**Data listing:**

@[simp] theorem State.sendPair_calm (p : Nat) (k : Nat) (pay : BitVec 16) (s : State) : (State.sendPair p k pay
    s).calm = s.calm := by
  unfold State.sendPair
  repeat' (first
    | with_reducible rfl
    | (simp only [State.sendMk_calm, State.calm_mk, State.calm_eta])
    | split)

@[simp] theorem State.sendDown_calm (k : Nat) (pay : BitVec 16) (s : State) : (State.sendDown k pay s).calm = s.calm
    := by
  unfold State.sendDown
  repeat' (first
    | with_reducible rfl
    | intro _
    | (simp only [State.sendPair_calm, State.calm_mk, State.calm_eta])
    | with_reducible refine (each_calm _ _ ?_ _).trans ?_
    | split)

@[simp] theorem State.ctrlUp_calm (op : Nat) (arg : Nat) (s : State) : (State.ctrlUp op arg s).calm = s.calm := by
  unfold State.ctrlUp
  repeat' (first
    | with_reducible rfl
    | (simp only [State.sendPair_calm, State.calm_mk, State.calm_eta])
    | with_reducible refine ite_calm _ _ _ _ ?_ ?_
    | split)

@[simp] theorem State.slateLost_calm (s : State) : (State.slateLost s).calm = s.calm := by
  unfold State.slateLost
  repeat' (first
    | with_reducible rfl
    | (simp only [State.fire_calm, State.modSlt_calm, State.raise_calm, State.calm_mk, State.calm_eta])
    | with_reducible refine ite_calm _ _ _ _ ?_ ?_
    | split)

@[simp] theorem State.releaseAt_calm (t : Nat) (s : State) : (State.releaseAt t s).calm = s.calm := by
  unfold State.releaseAt
  repeat' (first
    | with_reducible rfl
    | (simp only [State.modSlt_calm, State.placeNext_calm, State.recue_calm, State.calm_mk, State.calm_eta])
    | with_reducible refine ite_calm _ _ _ _ ?_ ?_
    | split)

@[simp] theorem State.releaseNow_calm (s : State) : (State.releaseNow s).calm = s.calm := by
  unfold State.releaseNow
  repeat' (first
    | with_reducible rfl
    | (simp only [State.releaseAt_calm, State.calm_mk, State.calm_eta])
    | with_reducible refine ite_calm _ _ _ _ ?_ ?_
    | split)

@[simp] theorem State.unjoin_calm (s : State) : (State.unjoin s).calm = s.calm := by
  unfold State.unjoin
  repeat' (first
    | with_reducible rfl
    | (simp only [State.complete_calm, State.modSlt_calm, State.placeNext_calm, State.calm_mk, State.calm_eta])
    | with_reducible refine ite_calm _ _ _ _ ?_ ?_
    | split)

@[simp] theorem State.detached_calm (s : State) : (State.detached s).calm = s.calm := by
  unfold State.detached
  repeat' (first
    | with_reducible rfl
    | (simp only [State.modSlt_calm, State.sendDown_calm, State.slateLost_calm, State.unjoin_calm, State.calm_mk,
      State.calm_eta])
    | split)

@[simp] theorem State.changeN_calm (d : Int) (s : State) : (State.changeN d s).calm = s.calm := by
  unfold State.changeN
  repeat' (first
    | with_reducible rfl
    | (simp only [State.modSlt_calm, State.calm_mk, State.calm_eta])
    | split)

@[simp] theorem State.leaveUp_calm (k : Nat) (s : State) : (State.leaveUp k s).calm = s.calm := by
  unfold State.leaveUp
  repeat' (first
    | with_reducible rfl
    | (simp only [State.changeN_calm, State.ctrlUp_calm, State.calm_mk, State.calm_eta])
    | with_reducible refine ite_calm _ _ _ _ ?_ ?_
    | split)

@[simp] theorem State.joinUp_calm (k : Nat) (s : State) : (State.joinUp k s).calm = s.calm := by
  unfold State.joinUp
  repeat' (first
    | with_reducible rfl
    | (simp only [State.changeN_calm, State.ctrlUp_calm, State.calm_mk, State.calm_eta])
    | with_reducible refine ite_calm _ _ _ _ ?_ ?_
    | split)

@[simp] theorem State.admitPort_calm (p : Nat) (s : State) : (State.admitPort p s).calm = s.calm := by
  unfold State.admitPort
  repeat' (first
    | with_reducible rfl
    | (simp only [State.joinUp_calm, State.modPort_calm, State.sendPair_calm, State.calm_mk, State.calm_eta])
    | split)

@[simp] theorem State.admitAll_calm (s : State) : (State.admitAll s).calm = s.calm := by
  unfold State.admitAll
  repeat' (first
    | with_reducible rfl
    | intro _
    | (simp only [State.admitPort_calm, State.calm_mk, State.calm_eta])
    | with_reducible refine (each_calm _ _ ?_ _).trans ?_
    | split)

@[simp] theorem State.dropPort_calm (p : Nat) (s : State) : (State.dropPort p s).calm = s.calm := by
  unfold State.dropPort
  repeat' (first
    | with_reducible rfl
    | (simp only [State.leaveUp_calm, State.modPort_calm, State.calm_mk, State.calm_eta])
    | split)

@[simp] theorem State.ownRelease_calm (t : Nat) (s : State) : (State.ownRelease t s).calm = s.calm := by
  unfold State.ownRelease
  repeat' (first
    | with_reducible rfl
    | (simp only [State.modSlt_calm, State.releaseAt_calm, State.calm_mk, State.calm_eta])
    | with_reducible refine ite_calm _ _ _ _ ?_ ?_
    | split)

@[simp] theorem State.detachPorts_calm (s : State) : (State.detachPorts s).calm = s.calm := by
  unfold State.detachPorts
  repeat' (first
    | with_reducible rfl
    | intro _
    | (simp only [State.dropPort_calm, State.sendPair_calm, State.calm_mk, State.calm_eta])
    | with_reducible refine (each_calm _ _ ?_ _).trans ?_
    | split)

@[simp] theorem State.reachChanged_calm (s : State) : (State.reachChanged s).calm = s.calm := by
  unfold State.reachChanged
  repeat' (first
    | with_reducible rfl
    | (simp only [State.ctrlUp_calm, State.modSlt_calm, State.calm_mk, State.calm_eta])
    | with_reducible refine ite_calm _ _ _ _ ?_ ?_
    | split)

@[simp] theorem State.passRelease_calm (k : Nat) (tr : Int) (s : State) : (State.passRelease k tr s).calm = s.calm
    := by
  unfold State.passRelease
  repeat' (first
    | with_reducible rfl
    | (simp only [State.admitAll_calm, State.detachPorts_calm, State.modSlt_calm, State.ownRelease_calm,
      State.reachChanged_calm, State.sendDown_calm, State.calm_mk, State.calm_eta])
    | with_reducible refine ite_calm _ _ _ _ ?_ ?_
    | split)

@[simp] theorem State.dissolveNow_calm (s : State) : (State.dissolveNow s).calm = s.calm := by
  unfold State.dissolveNow
  repeat' (first
    | with_reducible rfl
    | (simp only [State.modSlt_calm, State.sendDown_calm, State.unjoin_calm, State.calm_mk, State.calm_eta])
    | split)

@[simp] theorem State.rootRelease_calm (k : Nat) (tr : Int) (s : State) : (State.rootRelease k tr s).calm = s.calm
    := by
  unfold State.rootRelease
  repeat' (first
    | with_reducible rfl
    | (simp only [State.dissolveNow_calm, State.passRelease_calm, State.calm_mk, State.calm_eta])
    | with_reducible refine ite_calm _ _ _ _ ?_ ?_
    | split)

@[simp] theorem State.tryCombine_calm (s : State) : (State.tryCombine s).calm = s.calm := by
  unfold State.tryCombine
  repeat' (first
    | with_reducible rfl
    | intro _
    | (simp only [State.modSlt_calm, State.rootRelease_calm, State.sendPair_calm, State.calm_mk, State.calm_eta])
    | with_reducible refine ite_calm _ _ _ _ ?_ ?_
    | with_reducible refine (foldl_calm _ _ ?_ _).trans ?_
    | with_reducible refine (foldl2_calm _ _ ?_ _).trans ?_
    | split)

@[simp] theorem State.arrive_calm (ready : Nat) (s : State) : (State.arrive ready s).calm = s.calm := by
  unfold State.arrive
  repeat' (first
    | with_reducible rfl
    | (simp only [State.modSlt_calm, State.tryCombine_calm, State.calm_mk, State.calm_eta])
    | split)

**The task:** Return the full listing unchanged.

**Solution:**
@[simp] theorem State.sendPair_calm (p : Nat) (k : Nat) (pay : BitVec 16) (s : State) : (State.sendPair p k pay
    s).calm = s.calm := by
  unfold State.sendPair
  repeat' (first
    | with_reducible rfl
    | (simp only [State.sendMk_calm, State.calm_mk, State.calm_eta])
    | split)

@[simp] theorem State.sendDown_calm (k : Nat) (pay : BitVec 16) (s : State) : (State.sendDown k pay s).calm = s.calm
    := by
  unfold State.sendDown
  repeat' (first
    | with_reducible rfl
    | intro _
    | (simp only [State.sendPair_calm, State.calm_mk, State.calm_eta])
    | with_reducible refine (each_calm _ _ ?_ _).trans ?_
    | split)

@[simp] theorem State.ctrlUp_calm (op : Nat) (arg : Nat) (s : State) : (State.ctrlUp op arg s).calm = s.calm := by
  unfold State.ctrlUp
  repeat' (first
    | with_reducible rfl
    | (simp only [State.sendPair_calm, State.calm_mk, State.calm_eta])
    | with_reducible refine ite_calm _ _ _ _ ?_ ?_
    | split)

@[simp] theorem State.slateLost_calm (s : State) : (State.slateLost s).calm = s.calm := by
  unfold State.slateLost
  repeat' (first
    | with_reducible rfl
    | (simp only [State.fire_calm, State.modSlt_calm, State.raise_calm, State.calm_mk, State.calm_eta])
    | with_reducible refine ite_calm _ _ _ _ ?_ ?_
    | split)

@[simp] theorem State.releaseAt_calm (t : Nat) (s : State) : (State.releaseAt t s).calm = s.calm := by
  unfold State.releaseAt
  repeat' (first
    | with_reducible rfl
    | (simp only [State.modSlt_calm, State.placeNext_calm, State.recue_calm, State.calm_mk, State.calm_eta])
    | with_reducible refine ite_calm _ _ _ _ ?_ ?_
    | split)

@[simp] theorem State.releaseNow_calm (s : State) : (State.releaseNow s).calm = s.calm := by
  unfold State.releaseNow
  repeat' (first
    | with_reducible rfl
    | (simp only [State.releaseAt_calm, State.calm_mk, State.calm_eta])
    | with_reducible refine ite_calm _ _ _ _ ?_ ?_
    | split)

@[simp] theorem State.unjoin_calm (s : State) : (State.unjoin s).calm = s.calm := by
  unfold State.unjoin
  repeat' (first
    | with_reducible rfl
    | (simp only [State.complete_calm, State.modSlt_calm, State.placeNext_calm, State.calm_mk, State.calm_eta])
    | with_reducible refine ite_calm _ _ _ _ ?_ ?_
    | split)

@[simp] theorem State.detached_calm (s : State) : (State.detached s).calm = s.calm := by
  unfold State.detached
  repeat' (first
    | with_reducible rfl
    | (simp only [State.modSlt_calm, State.sendDown_calm, State.slateLost_calm, State.unjoin_calm, State.calm_mk,
      State.calm_eta])
    | split)

@[simp] theorem State.changeN_calm (d : Int) (s : State) : (State.changeN d s).calm = s.calm := by
  unfold State.changeN
  repeat' (first
    | with_reducible rfl
    | (simp only [State.modSlt_calm, State.calm_mk, State.calm_eta])
    | split)

@[simp] theorem State.leaveUp_calm (k : Nat) (s : State) : (State.leaveUp k s).calm = s.calm := by
  unfold State.leaveUp
  repeat' (first
    | with_reducible rfl
    | (simp only [State.changeN_calm, State.ctrlUp_calm, State.calm_mk, State.calm_eta])
    | with_reducible refine ite_calm _ _ _ _ ?_ ?_
    | split)

@[simp] theorem State.joinUp_calm (k : Nat) (s : State) : (State.joinUp k s).calm = s.calm := by
  unfold State.joinUp
  repeat' (first
    | with_reducible rfl
    | (simp only [State.changeN_calm, State.ctrlUp_calm, State.calm_mk, State.calm_eta])
    | with_reducible refine ite_calm _ _ _ _ ?_ ?_
    | split)

@[simp] theorem State.admitPort_calm (p : Nat) (s : State) : (State.admitPort p s).calm = s.calm := by
  unfold State.admitPort
  repeat' (first
    | with_reducible rfl
    | (simp only [State.joinUp_calm, State.modPort_calm, State.sendPair_calm, State.calm_mk, State.calm_eta])
    | split)

@[simp] theorem State.admitAll_calm (s : State) : (State.admitAll s).calm = s.calm := by
  unfold State.admitAll
  repeat' (first
    | with_reducible rfl
    | intro _
    | (simp only [State.admitPort_calm, State.calm_mk, State.calm_eta])
    | with_reducible refine (each_calm _ _ ?_ _).trans ?_
    | split)

@[simp] theorem State.dropPort_calm (p : Nat) (s : State) : (State.dropPort p s).calm = s.calm := by
  unfold State.dropPort
  repeat' (first
    | with_reducible rfl
    | (simp only [State.leaveUp_calm, State.modPort_calm, State.calm_mk, State.calm_eta])
    | split)

@[simp] theorem State.ownRelease_calm (t : Nat) (s : State) : (State.ownRelease t s).calm = s.calm := by
  unfold State.ownRelease
  repeat' (first
    | with_reducible rfl
    | (simp only [State.modSlt_calm, State.releaseAt_calm, State.calm_mk, State.calm_eta])
    | with_reducible refine ite_calm _ _ _ _ ?_ ?_
    | split)

@[simp] theorem State.detachPorts_calm (s : State) : (State.detachPorts s).calm = s.calm := by
  unfold State.detachPorts
  repeat' (first
    | with_reducible rfl
    | intro _
    | (simp only [State.dropPort_calm, State.sendPair_calm, State.calm_mk, State.calm_eta])
    | with_reducible refine (each_calm _ _ ?_ _).trans ?_
    | split)

@[simp] theorem State.reachChanged_calm (s : State) : (State.reachChanged s).calm = s.calm := by
  unfold State.reachChanged
  repeat' (first
    | with_reducible rfl
    | (simp only [State.ctrlUp_calm, State.modSlt_calm, State.calm_mk, State.calm_eta])
    | with_reducible refine ite_calm _ _ _ _ ?_ ?_
    | split)

@[simp] theorem State.passRelease_calm (k : Nat) (tr : Int) (s : State) : (State.passRelease k tr s).calm = s.calm
    := by
  unfold State.passRelease
  repeat' (first
    | with_reducible rfl
    | (simp only [State.admitAll_calm, State.detachPorts_calm, State.modSlt_calm, State.ownRelease_calm,
      State.reachChanged_calm, State.sendDown_calm, State.calm_mk, State.calm_eta])
    | with_reducible refine ite_calm _ _ _ _ ?_ ?_
    | split)

@[simp] theorem State.dissolveNow_calm (s : State) : (State.dissolveNow s).calm = s.calm := by
  unfold State.dissolveNow
  repeat' (first
    | with_reducible rfl
    | (simp only [State.modSlt_calm, State.sendDown_calm, State.unjoin_calm, State.calm_mk, State.calm_eta])
    | split)

@[simp] theorem State.rootRelease_calm (k : Nat) (tr : Int) (s : State) : (State.rootRelease k tr s).calm = s.calm
    := by
  unfold State.rootRelease
  repeat' (first
    | with_reducible rfl
    | (simp only [State.dissolveNow_calm, State.passRelease_calm, State.calm_mk, State.calm_eta])
    | with_reducible refine ite_calm _ _ _ _ ?_ ?_
    | split)

@[simp] theorem State.tryCombine_calm (s : State) : (State.tryCombine s).calm = s.calm := by
  unfold State.tryCombine
  repeat' (first
    | with_reducible rfl
    | intro _
    | (simp only [State.modSlt_calm, State.rootRelease_calm, State.sendPair_calm, State.calm_mk, State.calm_eta])
    | with_reducible refine ite_calm _ _ _ _ ?_ ?_
    | with_reducible refine (foldl_calm _ _ ?_ _).trans ?_
    | with_reducible refine (foldl2_calm _ _ ?_ _).trans ?_
    | split)

@[simp] theorem State.arrive_calm (ready : Nat) (s : State) : (State.arrive ready s).calm = s.calm := by
  unfold State.arrive
  repeat' (first
    | with_reducible rfl
    | (simp only [State.modSlt_calm, State.tryCombine_calm, State.calm_mk, State.calm_eta])
    | split)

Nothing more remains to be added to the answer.